*** Record set
@[simp] theorem onPcie_pending (s : State) (f : PcieRt → PcieRt) : (s.onPcie f).pending = s.pending := rfl
@[simp] theorem onPcie_regs (s : State) (f : PcieRt → PcieRt) : (s.onPcie f).regs = s.regs := rfl
@[simp] theorem onPcie_ctrs (s : State) (f : PcieRt → PcieRt) : (s.onPcie f).ctrs = s.ctrs := rfl
@[simp] theorem onPcie_shadows (s : State) (f : PcieRt → PcieRt) : (s.onPcie f).shadows = s.shadows := rfl
@[simp] theorem onPcie_free (s : State) (f : PcieRt → PcieRt) : (s.onPcie f).free = s.free := rfl
@[simp] theorem onPcie_out (s : State) (f : PcieRt → PcieRt) : (s.onPcie f).out = s.out := rfl
@[simp] theorem onPcie_raw (s : State) (f : PcieRt → PcieRt) : (s.onPcie f).raw = s.raw := rfl
@[simp] theorem onPcie_tiles (s : State) (f : PcieRt → PcieRt) : (s.onPcie f).tiles = s.tiles := rfl
@[simp] theorem onPcie_loader (s : State) (f : PcieRt → PcieRt) : (s.onPcie f).loader = s.loader := rfl
@[simp] theorem onPcie_slices (s : State) (f : PcieRt → PcieRt) : (s.onPcie f).slices = s.slices := rfl
@[simp] theorem onPcie_groups (s : State) (f : PcieRt → PcieRt) : (s.onPcie f).groups = s.groups := rfl
@[simp] theorem onPcie_integ (s : State) (f : PcieRt → PcieRt) : (s.onPcie f).integ = s.integ := rfl
@[simp] theorem onPcie_cyc (s : State) (f : PcieRt → PcieRt) : (s.onPcie f).cyc = s.cyc := rfl
@[simp] theorem onPcie_mem (s : State) (f : PcieRt → PcieRt) : (s.onPcie f).mem = s.mem := rfl
@[simp] theorem onPcie_streams (s : State) (f : PcieRt → PcieRt) : (s.onPcie f).streams = s.streams := rfl
@[simp] theorem onPcie_drv (s : State) (f : PcieRt → PcieRt) : (s.onPcie f).drv = s.drv := rfl
@[simp] theorem onPcie_time (s : State) (f : PcieRt → PcieRt) : (s.onPcie f).time = s.time := rfl
@[simp] theorem onPcie_clusters (s : State) (f : PcieRt → PcieRt) : (s.onPcie f).clusters = s.clusters := rfl
@[simp] theorem onPcie_radio (s : State) (f : PcieRt → PcieRt) : (s.onPcie f).radio = s.radio := rfl
@[simp] theorem onPcie_eth (s : State) (f : PcieRt → PcieRt) : (s.onPcie f).eth = s.eth := rfl
@[simp] theorem onPcie_hol (s : State) (f : PcieRt → PcieRt) : (s.onPcie f).hol = s.hol := rfl
@[simp] theorem onPcie_sal (s : State) (f : PcieRt → PcieRt) : (s.onPcie f).sal = s.sal := rfl
@[simp] theorem onPcie_pwr (s : State) (f : PcieRt → PcieRt) : (s.onPcie f).pwr = s.pwr := rfl

@[simp] theorem latch_pending (s : State) (who : Requester) (key upper : Nat) : (s.latch who key upper).pending = s.pending := rfl
@[simp] theorem latch_regs (s : State) (who : Requester) (key upper : Nat) : (s.latch who key upper).regs = s.regs := rfl
@[simp] theorem latch_ctrs (s : State) (who : Requester) (key upper : Nat) : (s.latch who key upper).ctrs = s.ctrs := rfl
@[simp] theorem latch_free (s : State) (who : Requester) (key upper : Nat) : (s.latch who key upper).free = s.free := rfl
@[simp] theorem latch_out (s : State) (who : Requester) (key upper : Nat) : (s.latch who key upper).out = s.out := rfl
@[simp] theorem latch_raw (s : State) (who : Requester) (key upper : Nat) : (s.latch who key upper).raw = s.raw := rfl
@[simp] theorem latch_tiles (s : State) (who : Requester) (key upper : Nat) : (s.latch who key upper).tiles = s.tiles := rfl
@[simp] theorem latch_loader (s : State) (who : Requester) (key upper : Nat) : (s.latch who key upper).loader = s.loader := rfl
@[simp] theorem latch_slices (s : State) (who : Requester) (key upper : Nat) : (s.latch who key upper).slices = s.slices := rfl
@[simp] theorem latch_groups (s : State) (who : Requester) (key upper : Nat) : (s.latch who key upper).groups = s.groups := rfl
@[simp] theorem latch_integ (s : State) (who : Requester) (key upper : Nat) : (s.latch who key upper).integ = s.integ := rfl
@[simp] theorem latch_cyc (s : State) (who : Requester) (key upper : Nat) : (s.latch who key upper).cyc = s.cyc := rfl
@[simp] theorem latch_mem (s : State) (who : Requester) (key upper : Nat) : (s.latch who key upper).mem = s.mem := rfl
@[simp] theorem latch_streams (s : State) (who : Requester) (key upper : Nat) : (s.latch who key upper).streams = s.streams := rfl
@[simp] theorem latch_drv (s : State) (who : Requester) (key upper : Nat) : (s.latch who key upper).drv = s.drv := rfl
@[simp] theorem latch_time (s : State) (who : Requester) (key upper : Nat) : (s.latch who key upper).time = s.time := rfl
@[simp] theorem latch_clusters (s : State) (who : Requester) (key upper : Nat) : (s.latch who key upper).clusters = s.clusters := rfl
@[simp] theorem latch_radio (s : State) (who : Requester) (key upper : Nat) : (s.latch who key upper).radio = s.radio := rfl
@[simp] theorem latch_eth (s : State) (who : Requester) (key upper : Nat) : (s.latch who key upper).eth = s.eth := rfl
@[simp] theorem latch_pcie (s : State) (who : Requester) (key upper : Nat) : (s.latch who key upper).pcie = s.pcie := rfl
@[simp] theorem latch_hol (s : State) (who : Requester) (key upper : Nat) : (s.latch who key upper).hol = s.hol := rfl
@[simp] theorem latch_sal (s : State) (who : Requester) (key upper : Nat) : (s.latch who key upper).sal = s.sal := rfl
@[simp] theorem latch_pwr (s : State) (who : Requester) (key upper : Nat) : (s.latch who key upper).pwr = s.pwr := rfl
******
Starting with the line that contains "upper).radio = s.radio := rfl", write out each line through the end of the listing, exactly as it appears, and include nothing else.

@[simp] theorem latch_radio (s : State) (who : Requester) (key upper : Nat) : (s.latch who key upper).radio = s.radio := rfl
@[simp] theorem latch_eth (s : State) (who : Requester) (key upper : Nat) : (s.latch who key upper).eth = s.eth := rfl
@[simp] theorem latch_pcie (s : State) (who : Requester) (key upper : Nat) : (s.latch who key upper).pcie = s.pcie := rfl
@[simp] theorem latch_hol (s : State) (who : Requester) (key upper : Nat) : (s.latch who key upper).hol = s.hol := rfl
@[simp] theorem latch_sal (s : State) (who : Requester) (key upper : Nat) : (s.latch who key upper).sal = s.sal := rfl
@[simp] theorem latch_pwr (s : State) (who : Requester) (key upper : Nat) : (s.latch who key upper).pwr = s.pwr := rfl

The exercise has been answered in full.